Florida's Current Approach to Artificial Intelligence

The 2026 Session did not result in the adoption of a comprehensive statutory framework establishing general, cross-sector requirements applicable to most private-sector uses of artificial intelligence. While AI-related legislation was introduced and considered during Session, Florida has not adopted a single statewide statute that regulates artificial intelligence as a unified subject matter across industries.
Instead, legislative activity continues to be structured around discrete issue areas, including synthetic media, election-related transparency and disclosure obligations, consumer protection concerns, government operations, and data infrastructure planning.

This legislative posture has been explicitly linked in public remarks by legislative leadership to broader questions regarding the appropriate level of federal and state authority over artificial intelligence regulation. As House Speaker Daniel Perez stated during public comments on the 2026 Session:

“On the AI issue, I understand the Governor’s concern of wanting to protect children. We want to protect children too.
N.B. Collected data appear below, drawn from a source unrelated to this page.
/-- Cancel a graph instance with the launches and queued engine jobs of its cards (R25). -/
def cancelGraph (s : State) (inst : Nat) : State :=
  match findGraph s inst with
  | none => s
  | some g =>
    if g.st = .running then
      let s := dropQueued s g.job fun l => match launchRec s l with
        | some r => decide (r.card.map (fun c => c.1) = some inst)
        | none => false
      let s := graphEnd (cancelCards s g) g .cancelled
      let s := dropLaunches s g.job (fun _ => false) fun i => decide (i = inst)
      let s := { s with visionQ := s.visionQ.map fun (k, l) => (k, l.filter fun v => v.inst ≠ inst) }
      (launchesOf s g.job fun r => decide (r.card.map (fun c => c.1) = some inst)).foldl cancelLaunch s
    else s

/-- Cancel the launches and instances of a job that tests accept. -/
def cancelBelow (s : State) (job : Nat) (pl : Launch → Bool) (pg : Graph → Bool) : State :=
  let s := dropQueued s job fun l => match launchRec s l with | some r => decide (r.job = job) && pl r | none => false
  let gs := (s.graphs.filter fun g => decide (g.job = job) && decide (g.st = .running) && pg g).map graphRef
  let s := gs.foldl cancelGraph s
  (launchesOf s job pl).foldl cancelLaunch s

/-- The slots of a saved real-time context of the job become Empty when its phase ends (R162). -/
def emptySaved (s : State) (job : Nat) : State :=
  s.cores.foldl (fun s (p, _) =>
    match (getCore s p).sav with
    | some x =>
      if x.rtJob = some job then (upTo 16).foldl (fun s n => if (ctxSlot x n).st = .empty then s else emptySavedSlot s p n) s else s
    | none => s) s

/-- Cancel the current phase of a job (R25, R28, R171, R178): while Pre-empting it becomes Cancelled when the save has
drained. -/
def cancelPhase (s : State) (job : Nat) : State :=
  match findJob s job with
  | none => s
  | some j =>
    let num := j.number
    let was := j.phase
    -- the phase leaves Open first, so that the falling counter does not complete it
    let now : PhaseState := if was = .preempting then .preempting else .cancelled
    let s := updJob s job fun j => { j with phase := now, phaseCancelled := decide (was = .preempting) }
    let s := cancelBelow s job (fun r => decide (r.phase = some num)) fun g => decide (g.phase = some num)
    let s := updJob s job fun j => { j with phaseCount := 0 }
    let s := if was = .suspended then emptySaved s job else s
    if was = .opened then phaseComplete s job .cancelled else wakeAll s fun w => decide (w = .level)

/-- Cancel a job (R25). -/
def cancelJob (s : State) (job : Nat) : State :=
  let s := match findJob s job with
    | some j => if j.phase = .opened || j.phase = .preempting || j.phase = .suspended then cancelPhase s job else s
    | none => s
  let s := cancelBelow (dropQueued s job fun _ => true) job (fun _ => true) fun _ => true
  wakeAll (updJob s job fun j => { j with cancelled := true, count := 0 }) fun w => decide (w = .level)

/-- The task of a slot has been cancelled: the slot leaves the rotation at its next issue boundary (R25 step 4). -/
def taskCancelled (s : State) (sl : Slot) : Bool :=
  (findJob s sl.jobId.toNat).isNone || sl.doomed || match launchRec s (sl.launchId.toNat % 2 ^ 16) with
    | some r => decide (r.st = .cancelled) && runsTask r.job (fun _ => true) sl
    | none => false

end Sys2Proof.Machine
end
He is not wrong for wanting that… but we have seen very clearly the President of the United States issued an executive order stating that the federal government should take handle of the AI policies of this country, that this is a national security concern, that this is bigger than just one state or one part of the country.”

For attorneys advising clients in technology, healthcare, financial services, government contracting, higher education, and other regulated sectors, this environment means AI-related risk continues to be governed primarily through existing statutory frameworks, regulatory requirements, and common-law principles rather than through a centralized AI-specific regulatory regime.